Наконец обе они умолкли, и слышалась только тихая, однообразная песенка кормилицы, убаюкивавшей ребенка в соседней комнате.
В коридоре вдруг раздались все приближавшиеся шаги. Больную пришли навестить Ма-Руссель и Латон. Оба нашли, что она возбуждена и что состояние ее ухудшилось со вчерашнего вечера.
Как только они удалились, Андермат приоткрыл дверь и спросил:
— Доктор Блек хочет тебя проведать. Ты примешь его?
Христиана резким движением приподнялась на постели и крикнула:
— Нет… нет!.. Не хочу… Нет!
Вильям вошел в комнату и, изумленно глядя на нее, сказал:
— Да как же это?.. Все-таки надо бы. Мы в долгу перед ним… Прими его, пожалуйста.
У Христианы было совсем безумное лицо, глаза непомерно расширились, губы дрожали, и, глядя в упор на мужа, она крикнула таким громким и таким звонким голосом, что, верно, он разнесся по всему дому:
— Нет!.. Нет!.. Никогда!.. Пусть никогда не является!.. Слышишь?.. Никогда!
И, уже не отдавая себе отчета в том, что делает, что говорит, она вытянула руку и, указывая на г-жу Онора, растерянно стоявшую посреди комнаты, закричала:
— И эту тоже… выгони ее, выгони!.. Не хочу ее видеть!.. Выгони ее!
Андермат бросился к жене, крепко обнял, поцеловал ее в лоб.
— Христиана, милая! Успокойся! Что с тобой? Да успокойся!
У нее перехватило горло, слезы полились из глаз, и она прошептала:
— Скажи, чтоб они ушли… Пусть все, все уйдут… Только ты один останься со мной.
Испуганный Андермат подбежал к толстой докторше и, осторожно оттесняя ее к двери, забормотал:
— Оставьте нас одних на минутку, прошу вас. У нее лихорадка. Молоко в голову бросилось. Я ее сейчас успокою и приду за вами.
Когда он подошел к постели, Христиана уже лежала неподвижно, с застывшим, каменным лицом, по которому катились безмолвные обильные слезы. И впервые в жизни Андермат тоже заплакал.
Действительно, ночью у Христианы началась молочная лихорадка, и она стала бредить.

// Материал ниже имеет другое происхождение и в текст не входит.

/-- R21, R25: in one cycle a register changes only if the microinstruction fetched is a datapath one whose `ENC` is set
and whose `C` selects that register; so `PC` and `SP` are never moved by the hardware. -/
def Obligations.RegistersChangeOnlyThroughC : Prop :=
  ∀ (s t : State) (c : BusCode), step s = .next t → busRead t c ≠ busRead s c →
    ∃ op sh q f, s.cs[s.mpc.toNat]? = some (.datapath op sh q f) ∧ f.enc = true ∧ f.c = c

/-! ## ALU and shifter -/

/-- R186: the zero flag is 1 exactly when all sixteen bits of the wrapped result are 0; for `ADD` exactly when the raw sum
is 0 or -65536; and the cycle's `z` is that flag whatever the shifter does. -/
def Obligations.ZeroFlagOnWrappedResult : Prop :=
  (∀ (op : AluOp) (a b : Word), (alu op a b).zero = true ↔ ∀ k, k < 16 → (alu op a b).result.getLsbD k = false) ∧
  (∀ a b : Word, (alu .add a b).zero = true ↔ a.toInt + b.toInt = 0 ∨ a.toInt + b.toInt = -65536) ∧
  ∀ (op : AluOp) (sh : ShiftMode) (q : MemReq) (f : Fields) (s t : State),
    exec (.datapath op sh q f) s = .next t → t.z = (alu op (opA f s) (opB f s)).zero

/-- R187: the negative flag is the sign of the raw result: bit 15 of the result for `AND`, `PASS` and `INV`; for `ADD` it is
the sign of the exact sum, bit 16 of the 17-bit sum, and differs from bit 15 of the result exactly when the sum leaves
the signed 16-bit range; and the cycle's `n` is that flag. That the raw result of `INV` is the masked one, so that its
`n` is 0, is the spec's decision D3 (log 3). -/
def Obligations.NegativeFlagIsSignOfRawResult : Prop :=
  (∀ (op : AluOp) (a b : Word), op ≠ .add → (alu op a b).negative = (alu op a b).result.getLsbD 15) ∧
  (∀ (op : AluOp) (sh : ShiftMode) (q : MemReq) (f : Fields) (s t : State),
    exec (.datapath op sh q f) s = .next t → t.n = (alu op (opA f s) (opB f s)).negative) ∧
  ∀ a b : Word,
    (alu .add a b).negative = decide (a.toInt + b.toInt < 0) ∧
    (alu .add a b).negative = (a.signExtend 17 + b.signExtend 17).getLsbD 16 ∧
    (alu .add a b).result = (a.signExtend 17 + b.signExtend 17).setWidth 16 ∧
    ((alu .add a b).negative ≠ (alu .add a b).result.getLsbD 15 ↔
      a.toInt + b.toInt < -32768 ∨ 32767 < a.toInt + b.toInt)

/-- R192 (`negative` = 0 is the spec's decision D3, log 3): `INV` never answers a negative value, answers zero exactly for
0x7FFF and 0xFFFF, is the true complement exactly when bit 15 of the operand is set, and undoes itself when it is
clear. -/
def Obligations.InvertForcesBitFifteenClear : Prop :=
  ∀ a b : Word,
    (alu .inv a b).negative = false ∧ (alu .inv a b).result.toNat ≤ 0x7FFF ∧
    ((alu .inv a b).zero = true ↔ a = 0x7FFF#16 ∨ a = 0xFFFF#16) ∧
    ((alu .inv a b).result = ~~~a ↔ a.getLsbD 15 = true) ∧
    (a.getLsbD 15 = false → (alu .inv (alu .inv a b).result b).result = a)

/-- R201 to R203 (the bits shifted in and out are the spec's decisions D4 and D5, logs 4 and 5): no shift, halving, and
doubling modulo 65536. -/
def Obligations.ShifterHalvesAndDoubles : Prop :=
  ∀ v : Word, shift .none v = v ∧ (shift .rsh v).toNat = v.toNat / 2 ∧
    (shift .lsh v).toNat = v.toNat * 2 % 65536

/-- R204: the shifter does not touch the flags: two forms that differ in shifter mode alone leave the same flags, take the
same branch and latch the same address. -/
def Obligations.FlagsIgnoreTheShifter : Prop :=
  ∀ (op : AluOp) (sh sh' : ShiftMode) (q : MemReq) (f : Fields) (s t t' : State),
    exec (.datapath op sh q f) s = .next t → exec (.datapath op sh' q f) s = .next t' →
    t.z = t'.z ∧ t.n = t'.n ∧ t.bt = t'.bt ∧ t.mpc = t'.mpc ∧ t.mar = t'.mar

/-! ## The cycle -/

/-- R210 to R213: when the line at `mpc` of the loaded control store decodes to i, a step of the Running machine clears
the flags, increments `mpc`, and is exec of i on the state that leaves. -/
def Obligations.StepRunsTheDecodedInstruction : Prop :=
  ∀ (lines : List Line) (line : Line) (i : Instr) (s : State),
    loadControlStore lines = .ok s.cs → s.runState = .running →
    lines[s.mpc.toNat]? = some line → decode line = .ok i →
    i.wellFormed = true ∧
    step s = exec i { s with z := false, n := false, bt := false, mpc := s.mpc + 1 } ∧
    (s.mpc + 1).toNat = s.mpc.toNat + 1

/-- R216: the next `mpc` is `ADDR` zero-extended if the branch is taken on the flags of this same cycle, and otherwise the
incremented value; `bt` says which. `COND` 0 never branches, 1 on negative, 2 on zero, 3 always. -/
def Obligations.BranchOnFlagsOfSameCycle : Prop :=
  ∀ (op : AluOp) (sh : ShiftMode) (q : MemReq) (f : Fields) (s t : State),
    s.cs[s.mpc.toNat]? = some (.datapath op sh q f) → step s = .next t →
    (f.cond = .never → t.bt = false) ∧ (f.cond = .jn → t.bt = t.n) ∧
    (f.cond = .jz → t.bt = t.z) ∧ (f.cond = .jmp → t.bt = true) ∧
    t.mpc = if t.bt then f.addr.setWidth 9 else s.mpc + 1

/-- R31: the flags carry nothing from one cycle to the next: a step does not depend on the flags it finds. -/
def Obligations.FlagsCarryNothingOver : Prop :=
  ∀ (s : State) (z n bt : Bool), s.runState = .running → step { s with z := z, n := n, bt := bt } = step s

/-- R103: a don't-care field changes nothing: `A` when `AMUX` = 1, `C` when `ENC` = 0, `ADDR` when `COND` = 0, `B` for
`PASS` and `INV` when `MAR` = 0. -/
def Obligations.DontCareFieldsChangeNothing : Prop :=
  ∀ (op : AluOp) (sh : ShiftMode) (q : MemReq) (f : Fields) (s : State) (x : BusCode) (t : BitVec 8),
    (f.amux = true → exec (.datapath op sh q { f with a := x }) s = exec (.datapath op sh q f) s) ∧
    (f.enc = false → exec (.datapath op sh q { f with c := x }) s = exec (.datapath op sh q f) s) ∧
    (f.cond = .never → exec (.datapath op sh q { f with addr := t }) s = exec (.datapath op sh q f) s) ∧
    (op = .pass ∨ op = .inv → f.mar = false →
      exec (.datapath op sh q { f with b := x }) s = exec (.datapath op sh q f) s)

/-- R106: the all-zero word is `ADD` of `PC` to itself, and its cycle changes `mpc` and the flags alone. -/
def Obligations.AllZeroWordOnlyMovesOn : Prop :=
  ∃ i, decodeWord 0#32 = .ok i ∧
    ∀ s : State, s.runState = .running → s.cs[s.mpc.toNat]? = some i →
      step s = .next { s with mpc := s.mpc + 1, z := decide (s.regs.pc + s.regs.pc = 0#16),
                              n := decide (s.regs.pc.toInt < 0), bt := false }

/-- R228: the cycle is total: a Running machine whose control store was loaded always has a next state. -/
def Obligations.RunningMachineAlwaysSteps : Prop :=
  ∀ s : State, csWellFormed s.cs = true → s.runState = .running → ∃ t, step s = .next t

/-! ## Memory -/

/-- R244: a read request does what the same microinstruction without it does, and then: in bounds `mbr` receives the
addressed word; out of bounds it is a MemoryFault with `mar`, neither `mbr` nor memory changed by it, and everything
steps 1 to 11 did still done. -/
def Obligations.ReadRequestLoadsOrFaults : Prop :=
  ∀ (op : AluOp) (sh : ShiftMode) (f : Fields) (s : State), ∃ u,
    exec (.datapath op sh .none f) s = .next u ∧ u.mar = s.accessAddr f ∧
    (u.mar.toNat < s.cfg.memSize →
      exec (.datapath op sh .rd f) s = .next { u with mbr := s.mem.read u.mar.toNat }) ∧
    (s.cfg.memSize ≤ u.mar.toNat →
      exec (.datapath op sh .rd f) s = .next (faultedWith (.memoryFault u.mar) u))

/-- R246 (the fault is the spec's decision D8, log 8): a write request does what the same microinstruction without it does,
and then: in bounds the addressed cell receives `mbr` and no other cell changes; out of bounds it is a WriteFault with
`mar` and no cell changes. -/
def Obligations.WriteRequestStoresOrFaults : Prop :=
  ∀ (op : AluOp) (sh : ShiftMode) (f : Fields) (s : State), ∃ u,
    exec (.datapath op sh .none f) s = .next u ∧ u.mar = s.accessAddr f ∧
    (u.mar.toNat < s.cfg.memSize → s.mem.wf = true → ∃ m,
      exec (.datapath op sh .wr f) s = .next { u with mem := m } ∧ m.read u.mar.toNat = u.mbr ∧
      ∀ a, a ≠ u.mar.toNat → m.read a = s.mem.read a) ∧
    (s.cfg.memSize ≤ u.mar.toNat →
      exec (.datapath op sh .wr f) s = .next (faultedWith (.writeFault u.mar) u))

/-- R65: an in-bounds write form sets the one addressed cell and changes no other cell. -/
def Obligations.WriteSetsOneCell : Prop :=
  ∀ (op : AluOp) (sh : ShiftMode) (f : Fields) (s t : State), s.mem.wf = true →
    (s.accessAddr f).toNat < s.cfg.memSize → exec (.datapath op sh .wr f) s = .next t →
    ∀ a, t.mem.read a = if a = (s.accessAddr f).toNat then t.mbr else s.mem.read a

/-- R63, R73, R76: in one cycle at most the cell at the address `mar` ends with changes, and only a microinstruction with
`WR` changes it. -/
def Obligations.OneCellAtMostPerCycle : Prop :=
  ∀ (s t : State) (a : Nat), step s = .next t → t.mem.read a ≠ s.mem.read a →
    a = t.mar.toNat ∧ a < s.cfg.memSize ∧
    ∃ op sh f, s.cs[s.mpc.toNat]? = some (.datapath op sh .wr f)

/-! ## Faults and the end of a run -/

/-- R266: a read with `mar` outside program memory ends the run in Faulted with its record and one snapshot, and nothing is
executed past that point; the same `mar` with no request is no fault. What the record holds is the spec's decision D12
(log 12), what the snapshot holds D18 (log 18), and that a step of the Faulted machine answers machineFaulted is the
model's reading of "not execute any instruction past that point" (log 26). -/
def Obligations.MemoryFaultIsTerminal : Prop :=
  ∀ (op : AluOp) (sh : ShiftMode) (f : Fields) (s : State),
    s.cfg.memSize ≤ (s.accessAddr f).toNat →
    (∃ t, exec (.datapath op sh .rd f) s = .next t ∧ t.runState = .faulted ∧
      t.fault = some (.memoryFault (s.accessAddr f)) ∧
      t.dumps = s.dumps ++ [snapshotOf t (.memoryFault (s.accessAddr f))] ∧
      step t = .fault .machineFaulted) ∧
    ∃ t, exec (.datapath op sh .none f) s = .next t ∧ t.runState = s.runState ∧ t.fault = s.fault ∧
      t.dumps = s.dumps

/-- R268: a cycle that ends in Faulted has written the fault record and handed exactly one snapshot of the final state to the
sink, and no further cycle runs; a cycle that does not end there hands over none. That a step of the Faulted machine
answers machineFaulted is the model's reading of "no further cycle runs" (log 26). -/
def Obligations.FaultedTransition : Prop :=
  ∀ s t : State, step s = .next t →
    (t.runState = .faulted → ∃ r, t.fault = some r ∧ t.dumps = s.dumps ++ [snapshotOf t r] ∧
      step t = .fault .machineFaulted) ∧
    (t.runState ≠ .faulted → t.dumps = s.dumps ∧ t.fault = s.fault)

/-- R158, R269 (the spec's decision D6, log 6): a fetch outside the loaded range is an InternalFault: flags 0, `mpc` kept, no
register, latch or memory cell changed. -/
def Obligations.FetchOutsideStoreFaults : Prop :=
  ∀ s : State, s.runState = .running → s.cs.length ≤ s.mpc.toNat →
    step s = .next (faultedWith (.internalFault s.mpc) { s with z := false, n := false, bt := false })

/-- R265, R271 (WriteFault and InternalFault by the spec's decisions D8 and D6, logs 8 and 6): a cycle ends in Faulted exactly
when one of the three conditions of the table holds, and the record names the first of them in step order. -/
def Obligations.FaultsExactlyWhenListed : Prop :=
  ∀ s t : State, step s = .next t →
    (t.runState ≠ .faulted ↔ s.CannotFault) ∧
    (s.cs.length ≤ s.mpc.toNat → t.fault = some (.internalFault s.mpc)) ∧
    (∀ op sh f, s.cs[s.mpc.toNat]? = some (.datapath op sh .rd f) → t.runState = .faulted →
      t.fault = some (.memoryFault t.mar)) ∧
    (∀ op sh f, s.cs[s.mpc.toNat]? = some (.datapath op sh .wr f) → t.runState = .faulted →
      t.fault = some (.writeFault t.mar))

Несколько часов она металась в жару и вдруг заговорила громко, отчетливо.
В комнате сидели маркиз и Андермат, решившие остаться на ночь подле нее; они играли в карты и вполголоса считали взятки. Им показалось, что она зовет их, и они подошли к постели.
Но она их не видела или не узнавала. Белое как полотно лицо смутно выделялось на подушке, белокурые волосы рассыпались по плечам, голубые, широко открытые глаза пристально вглядывались в тот неведомый, таинственный, фантастический мир, где блуждает мысль безумных.
Руки, вытянутые на одеяле, иногда шевелились, вздрагивали, дергались в непроизвольных и быстрых движениях.
Сначала она не то чтобы разговаривала с кем-то, а рассказывала о том, что видит перед собою. И то, что говорила она, казалось бессвязным и непонятным. Вот она стоит на огромной каменной глыбе и не решается спрыгнуть, боится вывихнуть ногу, а тот человек, что стоит внизу и протягивает к ней руки, — он ведь чужой, она мало с ним знакома. Потом она заговорила о запахах и как будто вспоминала чьи-то полузабытые слова:» Что может быть прекраснее?.. Есть запахи, опьяняющие, как вино… Вино пьянит мысли, аромат опьяняет мечты… В ароматах впиваешь самое существо природы, всего нашего земного шара, прелесть цветов, деревьев, травы на лугах, проникаешь в душу жилищ, дремлющую в старой мебели, в старых коврах, в занавесях на окнах «.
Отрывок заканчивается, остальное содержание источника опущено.